• WORK TO BE COMPLETED
With both ends included, repeat exactly the lines of the entries below from the one containing "else if p.ptype = ptRun" down to the one containing "((s.txStream p.dest p.channel).last", and no others.

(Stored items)
◇ ◇ ◇ ◇

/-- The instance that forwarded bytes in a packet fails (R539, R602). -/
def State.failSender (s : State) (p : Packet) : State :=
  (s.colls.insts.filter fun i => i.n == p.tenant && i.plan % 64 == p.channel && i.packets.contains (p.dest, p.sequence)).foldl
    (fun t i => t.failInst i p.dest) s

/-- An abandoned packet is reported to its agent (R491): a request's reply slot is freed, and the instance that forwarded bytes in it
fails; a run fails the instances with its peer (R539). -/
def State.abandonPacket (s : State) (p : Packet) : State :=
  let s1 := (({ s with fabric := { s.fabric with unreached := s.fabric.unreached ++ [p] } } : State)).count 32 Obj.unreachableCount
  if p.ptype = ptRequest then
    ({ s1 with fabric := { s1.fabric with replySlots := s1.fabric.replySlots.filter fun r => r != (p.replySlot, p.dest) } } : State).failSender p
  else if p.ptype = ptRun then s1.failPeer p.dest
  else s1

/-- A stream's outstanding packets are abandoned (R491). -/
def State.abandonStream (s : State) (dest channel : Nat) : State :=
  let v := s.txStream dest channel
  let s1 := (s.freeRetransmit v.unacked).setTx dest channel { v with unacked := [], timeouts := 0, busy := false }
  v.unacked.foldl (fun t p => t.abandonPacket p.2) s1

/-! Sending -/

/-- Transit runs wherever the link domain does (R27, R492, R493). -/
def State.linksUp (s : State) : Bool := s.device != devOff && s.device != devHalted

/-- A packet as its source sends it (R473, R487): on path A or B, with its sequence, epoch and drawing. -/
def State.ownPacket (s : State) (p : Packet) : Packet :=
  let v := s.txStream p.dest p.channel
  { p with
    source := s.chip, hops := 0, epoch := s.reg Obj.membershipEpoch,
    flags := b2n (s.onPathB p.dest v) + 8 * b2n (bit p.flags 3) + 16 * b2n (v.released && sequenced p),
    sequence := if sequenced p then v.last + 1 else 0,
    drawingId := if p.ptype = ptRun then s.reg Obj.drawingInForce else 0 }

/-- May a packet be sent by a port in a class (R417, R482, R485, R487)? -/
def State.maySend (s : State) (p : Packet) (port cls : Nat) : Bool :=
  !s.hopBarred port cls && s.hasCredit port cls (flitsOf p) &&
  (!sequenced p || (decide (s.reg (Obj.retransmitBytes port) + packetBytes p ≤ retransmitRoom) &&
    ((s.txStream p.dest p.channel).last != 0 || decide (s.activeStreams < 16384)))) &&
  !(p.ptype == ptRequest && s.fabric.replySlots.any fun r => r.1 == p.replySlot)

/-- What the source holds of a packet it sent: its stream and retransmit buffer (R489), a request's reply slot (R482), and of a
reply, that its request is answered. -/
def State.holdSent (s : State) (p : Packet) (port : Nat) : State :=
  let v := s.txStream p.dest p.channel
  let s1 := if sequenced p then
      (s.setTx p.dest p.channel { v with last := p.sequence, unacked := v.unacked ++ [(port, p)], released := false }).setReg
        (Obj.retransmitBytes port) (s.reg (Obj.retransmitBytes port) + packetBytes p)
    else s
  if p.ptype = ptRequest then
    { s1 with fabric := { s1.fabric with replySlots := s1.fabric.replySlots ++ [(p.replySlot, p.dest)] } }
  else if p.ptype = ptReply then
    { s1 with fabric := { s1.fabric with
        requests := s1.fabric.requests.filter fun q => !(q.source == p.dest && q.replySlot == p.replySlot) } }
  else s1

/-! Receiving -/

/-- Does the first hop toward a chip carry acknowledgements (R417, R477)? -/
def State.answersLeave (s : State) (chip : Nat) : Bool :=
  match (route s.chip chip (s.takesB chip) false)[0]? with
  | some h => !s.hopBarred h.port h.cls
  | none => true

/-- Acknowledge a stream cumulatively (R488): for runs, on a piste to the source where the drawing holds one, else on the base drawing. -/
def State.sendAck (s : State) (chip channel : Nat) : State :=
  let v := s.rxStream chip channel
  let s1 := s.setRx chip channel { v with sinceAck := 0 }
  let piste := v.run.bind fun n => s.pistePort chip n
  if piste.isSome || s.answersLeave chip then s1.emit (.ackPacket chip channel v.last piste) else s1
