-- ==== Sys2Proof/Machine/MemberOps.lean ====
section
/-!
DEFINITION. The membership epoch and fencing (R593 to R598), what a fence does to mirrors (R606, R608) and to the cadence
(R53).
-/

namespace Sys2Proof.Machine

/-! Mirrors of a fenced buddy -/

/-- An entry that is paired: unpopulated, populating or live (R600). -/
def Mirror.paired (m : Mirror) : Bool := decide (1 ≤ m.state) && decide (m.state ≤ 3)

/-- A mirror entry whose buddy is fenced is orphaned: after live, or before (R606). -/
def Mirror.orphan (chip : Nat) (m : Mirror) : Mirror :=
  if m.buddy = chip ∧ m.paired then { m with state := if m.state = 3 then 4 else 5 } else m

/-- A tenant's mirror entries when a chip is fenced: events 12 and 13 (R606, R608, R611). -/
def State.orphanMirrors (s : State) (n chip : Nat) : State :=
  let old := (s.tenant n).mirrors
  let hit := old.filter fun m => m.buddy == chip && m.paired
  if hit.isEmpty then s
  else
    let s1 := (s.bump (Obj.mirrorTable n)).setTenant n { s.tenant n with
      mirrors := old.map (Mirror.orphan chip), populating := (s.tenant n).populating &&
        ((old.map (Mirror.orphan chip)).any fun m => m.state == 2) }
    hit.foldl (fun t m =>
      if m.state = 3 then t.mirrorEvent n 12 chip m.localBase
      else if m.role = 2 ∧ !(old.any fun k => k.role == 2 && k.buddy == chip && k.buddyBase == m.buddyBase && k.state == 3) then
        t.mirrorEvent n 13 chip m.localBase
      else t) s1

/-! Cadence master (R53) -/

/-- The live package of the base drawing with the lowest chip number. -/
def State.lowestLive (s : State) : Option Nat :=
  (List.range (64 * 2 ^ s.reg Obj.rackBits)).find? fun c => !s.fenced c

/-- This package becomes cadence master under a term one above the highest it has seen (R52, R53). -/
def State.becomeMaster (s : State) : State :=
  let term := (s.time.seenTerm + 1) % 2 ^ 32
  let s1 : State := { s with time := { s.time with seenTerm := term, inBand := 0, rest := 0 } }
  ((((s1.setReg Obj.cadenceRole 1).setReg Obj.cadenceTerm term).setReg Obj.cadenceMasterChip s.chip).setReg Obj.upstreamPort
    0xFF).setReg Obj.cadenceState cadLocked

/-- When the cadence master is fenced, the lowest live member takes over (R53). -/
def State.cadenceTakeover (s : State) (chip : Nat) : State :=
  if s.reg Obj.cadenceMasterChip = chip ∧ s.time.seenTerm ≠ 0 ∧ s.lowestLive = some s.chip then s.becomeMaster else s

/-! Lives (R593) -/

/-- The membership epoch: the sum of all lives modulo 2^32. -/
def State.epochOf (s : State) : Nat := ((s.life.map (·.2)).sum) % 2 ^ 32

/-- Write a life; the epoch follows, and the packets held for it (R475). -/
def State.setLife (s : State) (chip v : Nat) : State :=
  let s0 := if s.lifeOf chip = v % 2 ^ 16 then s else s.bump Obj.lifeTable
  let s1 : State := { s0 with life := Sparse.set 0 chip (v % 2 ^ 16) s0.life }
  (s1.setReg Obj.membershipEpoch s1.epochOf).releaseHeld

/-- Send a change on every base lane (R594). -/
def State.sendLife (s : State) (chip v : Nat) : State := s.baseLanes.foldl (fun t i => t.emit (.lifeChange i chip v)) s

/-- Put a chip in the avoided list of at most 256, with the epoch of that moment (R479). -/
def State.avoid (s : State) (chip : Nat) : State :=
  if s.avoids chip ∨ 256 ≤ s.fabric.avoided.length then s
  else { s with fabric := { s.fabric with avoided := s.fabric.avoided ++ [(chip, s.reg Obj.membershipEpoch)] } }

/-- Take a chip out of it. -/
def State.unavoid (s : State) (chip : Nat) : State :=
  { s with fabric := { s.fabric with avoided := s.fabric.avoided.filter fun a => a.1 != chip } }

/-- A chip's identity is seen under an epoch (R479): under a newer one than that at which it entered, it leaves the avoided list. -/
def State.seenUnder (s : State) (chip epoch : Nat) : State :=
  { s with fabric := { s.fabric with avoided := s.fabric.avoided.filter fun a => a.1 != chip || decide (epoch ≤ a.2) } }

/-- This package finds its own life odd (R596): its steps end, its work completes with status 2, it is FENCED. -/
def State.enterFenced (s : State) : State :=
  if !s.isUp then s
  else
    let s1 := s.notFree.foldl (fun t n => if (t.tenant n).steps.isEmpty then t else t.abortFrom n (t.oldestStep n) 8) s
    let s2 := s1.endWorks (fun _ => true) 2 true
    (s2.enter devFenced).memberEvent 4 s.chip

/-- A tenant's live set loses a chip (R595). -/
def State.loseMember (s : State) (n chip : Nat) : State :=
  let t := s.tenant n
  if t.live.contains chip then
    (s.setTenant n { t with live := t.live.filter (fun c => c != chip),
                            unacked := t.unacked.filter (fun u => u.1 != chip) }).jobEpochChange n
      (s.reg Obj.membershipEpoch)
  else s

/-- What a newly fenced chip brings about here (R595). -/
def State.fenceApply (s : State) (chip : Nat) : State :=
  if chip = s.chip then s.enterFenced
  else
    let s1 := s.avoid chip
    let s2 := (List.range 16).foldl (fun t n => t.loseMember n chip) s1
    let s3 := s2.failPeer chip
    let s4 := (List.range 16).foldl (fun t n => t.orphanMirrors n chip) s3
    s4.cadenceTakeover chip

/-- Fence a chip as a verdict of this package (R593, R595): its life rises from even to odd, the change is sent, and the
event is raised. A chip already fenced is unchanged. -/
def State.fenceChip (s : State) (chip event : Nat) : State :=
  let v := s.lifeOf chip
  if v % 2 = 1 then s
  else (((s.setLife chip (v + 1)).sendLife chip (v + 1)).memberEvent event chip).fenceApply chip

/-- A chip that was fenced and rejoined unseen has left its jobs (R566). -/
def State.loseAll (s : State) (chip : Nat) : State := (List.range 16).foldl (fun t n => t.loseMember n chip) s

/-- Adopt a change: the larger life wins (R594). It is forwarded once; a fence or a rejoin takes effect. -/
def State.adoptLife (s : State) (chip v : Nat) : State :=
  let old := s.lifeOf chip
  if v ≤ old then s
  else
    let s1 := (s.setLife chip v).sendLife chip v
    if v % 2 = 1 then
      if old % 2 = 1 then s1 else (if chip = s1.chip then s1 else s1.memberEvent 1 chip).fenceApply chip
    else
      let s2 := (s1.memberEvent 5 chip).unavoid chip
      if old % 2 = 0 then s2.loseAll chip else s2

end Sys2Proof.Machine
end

◇ ◇ ◇ ◇

• ANSWER SECTION
  else if p.ptype = ptRun then s1.failPeer p.dest
  else s1

/-- A stream's outstanding packets are abandoned (R491). -/
def State.abandonStream (s : State) (dest channel : Nat) : State :=
  let v := s.txStream dest channel
  let s1 := (s.freeRetransmit v.unacked).setTx dest channel { v with unacked := [], timeouts := 0, busy := false }
  v.unacked.foldl (fun t p => t.abandonPacket p.2) s1

/-! Sending -/

/-- Transit runs wherever the link domain does (R27, R492, R493). -/
def State.linksUp (s : State) : Bool := s.device != devOff && s.device != devHalted

/-- A packet as its source sends it (R473, R487): on path A or B, with its sequence, epoch and drawing. -/
def State.ownPacket (s : State) (p : Packet) : Packet :=
  let v := s.txStream p.dest p.channel
  { p with
    source := s.chip, hops := 0, epoch := s.reg Obj.membershipEpoch,
    flags := b2n (s.onPathB p.dest v) + 8 * b2n (bit p.flags 3) + 16 * b2n (v.released && sequenced p),
    sequence := if sequenced p then v.last + 1 else 0,
    drawingId := if p.ptype = ptRun then s.reg Obj.drawingInForce else 0 }

/-- May a packet be sent by a port in a class (R417, R482, R485, R487)? -/
def State.maySend (s : State) (p : Packet) (port cls : Nat) : Bool :=
  !s.hopBarred port cls && s.hasCredit port cls (flitsOf p) &&
  (!sequenced p || (decide (s.reg (Obj.retransmitBytes port) + packetBytes p ≤ retransmitRoom) &&
    ((s.txStream p.dest p.channel).last != 0 || decide (s.activeStreams < 16384)))) &&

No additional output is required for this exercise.